Sobre a mais alta das pedras daquele lado da praia, Perri parou e ordenou que todo o grupo sentasse. Eles obviamente precisavam descansar. Estavam sujos, alguns um pouco machucados por causa da correria no Mundo Inferior, e com certeza emocionalmente cansados. Caíram uns sobre os outros no alto das enormes pedras. Lillie abriu sua mochila e ofereceu água a todos, enquanto Joe afanava um saco de biscoitos da bolsa e distribuía aos amigos.

– Vocês estão acabados. – Perri soltou, ainda de pé na pedra, olhando para o grupo de “heróis”.

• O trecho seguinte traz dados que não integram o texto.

/-- R92: subtraction is the adder on the complement with carry in 1, Carry inverted: the difference modulo 65536,
Carry the unsigned borrow, Overflow the signed overflow, and Sign xor Overflow the signed comparison. -/
def Obligations.SubtractRule : Prop :=
  (∀ a b : Half,
    (aluSub a b).value = (addc a (complement16 b) true).value ∧
    (complement16 b).toNat = 65535 - b.toNat ∧
    (aluSub a b).value.toNat = (a.toNat + 65536 - b.toNat) % 65536 ∧
    (aluSub a b).flags.z = some (decide ((aluSub a b).value.toNat = 0)) ∧
    (aluSub a b).flags.s = some (decide (32768 ≤ (aluSub a b).value.toNat)) ∧
    (aluSub a b).flags.c = some (decide (a.toNat < b.toNat)) ∧
    (aluSub a b).flags.v = some (outside16 (signed16 a.toNat - signed16 b.toNat)) ∧
    (∃ sg ov : Bool, (aluSub a b).flags.s = some sg ∧ (aluSub a b).flags.v = some ov ∧
      (sg != ov) = decide (signed16 a.toNat < signed16 b.toNat))) ∧
  aluSub 3 5 = ⟨0xFFFE, ⟨some false, some true, some true, some false⟩⟩

/-- R93 under D7 (the Carry after sbb is a borrow): the difference less the incoming borrow, the outgoing borrow,
and agreement with sub when Carry is clear. -/
def Obligations.SubtractWithBorrowRule : Prop :=
  ∀ (a b : Half) (c : Bool),
    (aluSbb a b c).value.toNat = (a.toNat + 65536 - (b.toNat + c.toNat)) % 65536 ∧
    (aluSbb a b c).flags.z = some (decide ((aluSbb a b c).value.toNat = 0)) ∧
    (aluSbb a b c).flags.s = some (decide (32768 ≤ (aluSbb a b c).value.toNat)) ∧
    (aluSbb a b c).flags.c = some (decide (a.toNat < b.toNat + c.toNat)) ∧
    (aluSbb a b c).flags.v = some (outside16 (signed16 a.toNat - signed16 b.toNat - (c.toNat : Int))) ∧
    aluSbb a b false = aluSub a b

/-- The source's property (95_test_vectors.md S3, 41_alu.md R104): sub undoes add, for all halves. -/
def Obligations.SubUndoesAdd : Prop :=
  ∀ a b : Half, (aluSub (aluAdd a b).value b).value = a

/-- R95 to R98 with D22 and the floor of 93_implementation_defined.md part 3: the halves of the four products. The
pairs mul and mulh, and mul and muls, are the two halves of the exact product. -/
def Obligations.MultiplyFunctionsAreProductHalves : Prop :=
  ∀ a b : Half,
    (aluMul a b).toNat = a.toNat * b.toNat % 65536 ∧
    (aluMulh a b).toNat * 65536 + (aluMul a b).toNat = a.toNat * b.toNat ∧
    signed16 (aluMuls a b).toNat * 65536 + ((aluMul a b).toNat : Int) =
      signed16 a.toNat * signed16 b.toNat ∧
    signed16 (aluMulx a b).toNat * 65536 + ((aluMul a b).toNat : Int) =
      (a.toNat : Int) * signed16 b.toNat ∧
    (b.toNat < 32768 → aluMulx a b = aluMulh a b)

/-- R99: shl by the low 4 bits of the amount; Zero and Sign proposed, Carry and Overflow never. -/
def Obligations.ShiftLeftRule : Prop :=
  (∀ (a : Half) (n : Word),
    (aluShl a n).value.toNat = a.toNat * 2 ^ (n.toNat % 16) % 65536 ∧
    (aluShl a n).flags = ⟨some (decide ((aluShl a n).value.toNat = 0)),
      some (decide (32768 ≤ (aluShl a n).value.toNat)), none, none⟩) ∧
  (aluShl 5 2).value = 20 ∧ (aluShl 5 16).value = 5

/-- R100 under D6 (logical), and the arithmetic alternative of 00_scope.md R6: shr by the low 4 bits of the
amount; under `logical` Sign is set only by an amount of 0. -/
def Obligations.ShiftRightRule : Prop :=
  ∀ (kind : ShrKind) (a : Half) (n : Word),
    (aluShr kind a n).value.toNat = shiftValue kind true a.toNat n.toNat ∧
    (aluShr kind a n).flags = ⟨some (decide ((aluShr kind a n).value.toNat = 0)),
      some (decide (32768 ≤ (aluShr kind a n).value.toNat)), none, none⟩ ∧
    (kind = .logical → 1 ≤ n.toNat % 16 → (aluShr kind a n).value.toNat < 32768)

/-- R101: the condition table, all 16 entries. -/
def Obligations.ConditionTableRule : Prop :=
  ∀ f : Flags,
    conditionTable f 0 = true ∧ conditionTable f 1 = (f.c || f.z) ∧
    conditionTable f 2 = (f.s ^^ f.v) ∧ conditionTable f 3 = (f.z || (f.s ^^ f.v)) ∧
    conditionTable f 4 = f.s ∧ conditionTable f 5 = f.z ∧ conditionTable f 6 = f.v ∧
    conditionTable f 7 = f.c ∧ conditionTable f 8 = false ∧
    conditionTable f 9 = !(f.c || f.z) ∧ conditionTable f 10 = !(f.s ^^ f.v) ∧
    conditionTable f 11 = !(f.z || (f.s ^^ f.v)) ∧ conditionTable f 12 = !f.s ∧
    conditionTable f 13 = !f.z ∧ conditionTable f 14 = !f.v ∧ conditionTable f 15 = !f.c

/-- The meaning of entries 1 and 2 after the compare `sub.f r0, rs, <sec>` (41_alu.md R101, 43_arithmetic.md R120):
"below or equal" unsigned and "less" signed, of `sec` against `x[rs]`. -/
def Obligations.CompareThenConditionCompares : Prop :=
  ∀ (rs : Reg) (sec : Operand) (s : State), ∃ t, exec (.sub true 0 rs sec) s = .next t ∧
    conditionTable t.flags 1 = decide (secHalf s sec ≤ primHalf s rs) ∧
    conditionTable t.flags 2 = decide (signed16 (secHalf s sec) < signed16 (primHalf s rs)) ∧
    conditionTable t.flags 3 = decide (signed16 (secHalf s sec) ≤ signed16 (primHalf s rs)) ∧
    conditionTable t.flags 5 = decide (secHalf s sec = primHalf s rs) ∧
    t.regs = s.regs

/-! ### The instructions: result, flags, frame -/

/-- R110: move merges the high half of `x[rs]` with the low half of `sec`; flags by either view (D2), Overflow
unchanged (D19). -/
def Obligations.MoveMergesHalves : Prop :=
  ∀ (moi : Bool) (rd rs : Reg) (sec : Operand) (s : State),
    Completes (.move moi rd rs sec) rd s
      (normNat ((primValue s rs).toNat / 65536 * 65536 + secHalf s sec))
      (if moi then mergedFlags s.params.readings.mergeView ((primValue s rs).toNat / 65536)
        (secHalf s sec) s.flags else s.flags)

/-- R111: exchange merges the low half of `x[rs]`, moved up, with the high half of `sec`, moved down; flags as
move. -/
def Obligations.ExchangeMergesHalves : Prop :=
  ∀ (moi : Bool) (rd rs : Reg) (sec : Operand) (s : State),
    Completes (.exchange moi rd rs sec) rd s
      (normNat (primHalf s rs * 65536 + (secValue s sec).toNat / 65536))
      (if moi then mergedFlags s.params.readings.mergeView (primHalf s rs)
        ((secValue s sec).toNat / 65536) s.flags else s.flags)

– Brilhante dedução. – Callie retrucou ríspida.

– Há quanto tempo não dormem? – Ignorando a patada da mais implicante do grupo, Perri perguntou.

– Tempo demais. – Disse Henry fechando os olhos. Talvez ele fosse o único dali que não estivesse acostumado a noites perigosas em claro. – Precisamos de cinco minutos. – Recostou as costas nas de Pam enquanto eles se apoiavam um no outro.

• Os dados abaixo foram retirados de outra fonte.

/-! ### memReadEffect, memWrite, flush, endTurn: the fields they never change -/

@[simp] theorem memReadEffect_params (a : Nat) : (memReadEffect a s).params = s.params := by
  unfold memReadEffect; split <;> rfl
@[simp] theorem memReadEffect_regs (a : Nat) : (memReadEffect a s).regs = s.regs := by
  unfold memReadEffect; split <;> rfl
@[simp] theorem memReadEffect_pc (a : Nat) : (memReadEffect a s).pc = s.pc := by
  unfold memReadEffect; split <;> rfl
@[simp] theorem memReadEffect_flags (a : Nat) : (memReadEffect a s).flags = s.flags := by
  unfold memReadEffect; split <;> rfl
@[simp] theorem memReadEffect_halted (a : Nat) : (memReadEffect a s).halted = s.halted := by
  unfold memReadEffect; split <;> rfl
@[simp] theorem memReadEffect_slot (a : Nat) : (memReadEffect a s).slot = s.slot := by
  unfold memReadEffect; split <;> rfl
@[simp] theorem memReadEffect_core (a : Nat) : (memReadEffect a s).core = s.core := by
  unfold memReadEffect; split <;> rfl
@[simp] theorem memReadEffect_imageLoadable (a : Nat) : (memReadEffect a s).imageLoadable = s.imageLoadable := by
  unfold memReadEffect; split <;> rfl
@[simp] theorem memReadEffect_mem (a : Nat) : (memReadEffect a s).mem = s.mem := by
  unfold memReadEffect; split <;> rfl
@[simp] theorem memReadEffect_rhooks (a : Nat) : (memReadEffect a s).rhooks = s.rhooks := by
  unfold memReadEffect; split <;> rfl
@[simp] theorem memReadEffect_whooks (a : Nat) : (memReadEffect a s).whooks = s.whooks := by
  unfold memReadEffect; split <;> rfl
@[simp] theorem memReadEffect_trace (a : Nat) : (memReadEffect a s).trace = s.trace := by
  unfold memReadEffect; split <;> rfl
@[simp] theorem memWrite_params (a : Nat) (v : Word) : (memWrite a v s).params = s.params := by
  unfold memWrite; split
  · split <;> rfl
  · rfl
@[simp] theorem memWrite_regs (a : Nat) (v : Word) : (memWrite a v s).regs = s.regs := by
  unfold memWrite; split
  · split <;> rfl
  · rfl
@[simp] theorem memWrite_pc (a : Nat) (v : Word) : (memWrite a v s).pc = s.pc := by
  unfold memWrite; split
  · split <;> rfl
  · rfl
@[simp] theorem memWrite_flags (a : Nat) (v : Word) : (memWrite a v s).flags = s.flags := by
  unfold memWrite; split
  · split <;> rfl
  · rfl
@[simp] theorem memWrite_halted (a : Nat) (v : Word) : (memWrite a v s).halted = s.halted := by
  unfold memWrite; split
  · split <;> rfl
  · rfl
@[simp] theorem memWrite_slot (a : Nat) (v : Word) : (memWrite a v s).slot = s.slot := by
  unfold memWrite; split
  · split <;> rfl
  · rfl
@[simp] theorem memWrite_core (a : Nat) (v : Word) : (memWrite a v s).core = s.core := by
  unfold memWrite; split
  · split <;> rfl
  · rfl
@[simp] theorem memWrite_imageLoadable (a : Nat) (v : Word) : (memWrite a v s).imageLoadable = s.imageLoadable := by
  unfold memWrite; split
  · split <;> rfl
  · rfl
@[simp] theorem memWrite_rhooks (a : Nat) (v : Word) : (memWrite a v s).rhooks = s.rhooks := by
  unfold memWrite; split
  · split <;> rfl
  · rfl
@[simp] theorem memWrite_whooks (a : Nat) (v : Word) : (memWrite a v s).whooks = s.whooks := by
  unfold memWrite; split
  · split <;> rfl
  · rfl
@[simp] theorem memWrite_trace (a : Nat) (v : Word) : (memWrite a v s).trace = s.trace := by
  unfold memWrite; split
  · split <;> rfl
  · rfl
@[simp] theorem memWrite_answers (a : Nat) (v : Word) : (memWrite a v s).answers = s.answers := by
  unfold memWrite; split
  · split <;> rfl
  · rfl
@[simp] theorem memWrite_draws (a : Nat) (v : Word) : (memWrite a v s).draws = s.draws := by
  unfold memWrite; split
  · split <;> rfl
  · rfl
@[simp] theorem flush_params : (flush s).params = s.params := by
  unfold flush; split <;> simp
@[simp] theorem flush_pc : (flush s).pc = s.pc := by
  unfold flush; split <;> simp
@[simp] theorem flush_flags : (flush s).flags = s.flags := by
  unfold flush; split <;> simp
@[simp] theorem flush_halted : (flush s).halted = s.halted := by
  unfold flush; split <;> simp
@[simp] theorem flush_core : (flush s).core = s.core := by
  unfold flush; split <;> simp
@[simp] theorem flush_imageLoadable : (flush s).imageLoadable = s.imageLoadable := by
  unfold flush; split <;> simp
@[simp] theorem flush_rhooks : (flush s).rhooks = s.rhooks := by
  unfold flush; split <;> simp
@[simp] theorem flush_whooks : (flush s).whooks = s.whooks := by
  unfold flush; split <;> simp
@[simp] theorem flush_trace : (flush s).trace = s.trace := by
  unfold flush; split <;> simp
@[simp] theorem flush_slot : (flush s).slot = .idle := by
  unfold flush; split <;> simp_all
@[simp] theorem flushAfterTurn_params : (flushAfterTurn s).params = s.params := by
  unfold flushAfterTurn; split
  · simp
  · split <;> simp
@[simp] theorem flushAfterTurn_pc : (flushAfterTurn s).pc = s.pc := by
  unfold flushAfterTurn; split
  · simp
  · split <;> simp
@[simp] theorem flushAfterTurn_flags : (flushAfterTurn s).flags = s.flags := by
  unfold flushAfterTurn; split
  · simp
  · split <;> simp
@[simp] theorem flushAfterTurn_halted : (flushAfterTurn s).halted = s.halted := by
  unfold flushAfterTurn; split
  · simp
  · split <;> simp
@[simp] theorem flushAfterTurn_core : (flushAfterTurn s).core = s.core := by
  unfold flushAfterTurn; split
  · simp
  · split <;> simp
@[simp] theorem flushAfterTurn_imageLoadable : (flushAfterTurn s).imageLoadable = s.imageLoadable := by
  unfold flushAfterTurn; split
  · simp
  · split <;> simp
@[simp] theorem flushAfterTurn_rhooks : (flushAfterTurn s).rhooks = s.rhooks := by
  unfold flushAfterTurn; split
  · simp
  · split <;> simp
@[simp] theorem flushAfterTurn_whooks : (flushAfterTurn s).whooks = s.whooks := by
  unfold flushAfterTurn; split
  · simp
  · split <;> simp
@[simp] theorem flushAfterTurn_trace : (flushAfterTurn s).trace = s.trace := by
  unfold flushAfterTurn; split
  · simp
  · split <;> simp
@[simp] theorem endTurn_params : (endTurn s).params = s.params := by simp [endTurn]
@[simp] theorem endTurn_pc : (endTurn s).pc = s.pc := by simp [endTurn]
@[simp] theorem endTurn_flags : (endTurn s).flags = s.flags := by simp [endTurn]
@[simp] theorem endTurn_halted : (endTurn s).halted = s.halted := by simp [endTurn]
@[simp] theorem endTurn_rhooks : (endTurn s).rhooks = s.rhooks := by simp [endTurn]
@[simp] theorem endTurn_whooks : (endTurn s).whooks = s.whooks := by simp [endTurn]
@[simp] theorem endTurn_trace : (endTurn s).trace = s.trace := by simp [endTurn]
@[simp] theorem endTurn_core :
    (endTurn s).core = if cycleEnds s then 0 else s.core + 1 := rfl
@[simp] theorem endTurn_imageLoadable : (endTurn s).imageLoadable = false := rfl
@[simp] theorem endTurn_regs : (endTurn s).regs = (flushAfterTurn s).regs := rfl
@[simp] theorem endTurn_mem : (endTurn s).mem = (flushAfterTurn s).mem := rfl
@[simp] theorem endTurn_slot : (endTurn s).slot = (flushAfterTurn s).slot := rfl
@[simp] theorem endTurn_answers : (endTurn s).answers = (flushAfterTurn s).answers := rfl
@[simp] theorem endTurn_draws : (endTurn s).draws = (flushAfterTurn s).draws := rfl
@[simp] theorem endTurn_events : (endTurn s).events = (flushAfterTurn s).events := rfl
@[simp] theorem beginTurn_params : (beginTurn s).params = s.params := by
  unfold beginTurn; split <;> simp
@[simp] theorem beginTurn_pc : (beginTurn s).pc = s.pc := by
  unfold beginTurn; split <;> simp
@[simp] theorem beginTurn_flags : (beginTurn s).flags = s.flags := by
  unfold beginTurn; split <;> simp
@[simp] theorem beginTurn_halted : (beginTurn s).halted = s.halted := by
  unfold beginTurn; split <;> simp
@[simp] theorem beginTurn_core : (beginTurn s).core = s.core := by
  unfold beginTurn; split <;> simp
@[simp] theorem beginTurn_imageLoadable : (beginTurn s).imageLoadable = s.imageLoadable := by
  unfold beginTurn; split <;> simp
@[simp] theorem beginTurn_rhooks : (beginTurn s).rhooks = s.rhooks := by
  unfold beginTurn; split <;> simp
@[simp] theorem beginTurn_whooks : (beginTurn s).whooks = s.whooks := by
  unfold beginTurn; split <;> simp
@[simp] theorem beginTurn_trace : (beginTurn s).trace = s.trace := by
  unfold beginTurn; split <;> simp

– Talvez só tenhamos aguentado até agora por causa da benção de Hermes. – Falou a garota.

– Faz sentido então que Joe seja o único que ainda esteja ligadão. – Andrew falou fazendo com que todos rissem. Só aí Joe tirou o rosto do mapa que ele observava com tanto apreço.

– É, eu não sou de cansar. – Joe pareceu sem graça. – Costumo ficar dias sem dormir de boa, sou tipo uma pilha ambulante.

– É como um mensageiro. – Andrew continuou. – Sempre pronto, nunca descansa.

Sorriram um para o outro e Joe voltou a olhar pro mapa enquanto Andrew encarava o nada. No fundo, sentia-se mal toda vez que olhava pra Joe. Gostava do rapaz, mas ver como o seu pai Hermes era atencioso com ele lhe despertava inveja. Ambos sabiam quem eram seus progenitores, mas só Joe tinha mesmo um pai. Andrew se perguntava o quão mal os outros deveriam se sentir, sem nem ao menos saber quem os trouxera ao mundo.

Callie se levantou de repente e foi andando na direção contrária do mar, para a rua deserta atrás da praia.

– Onde você pensa que vai? – Perguntou Perri.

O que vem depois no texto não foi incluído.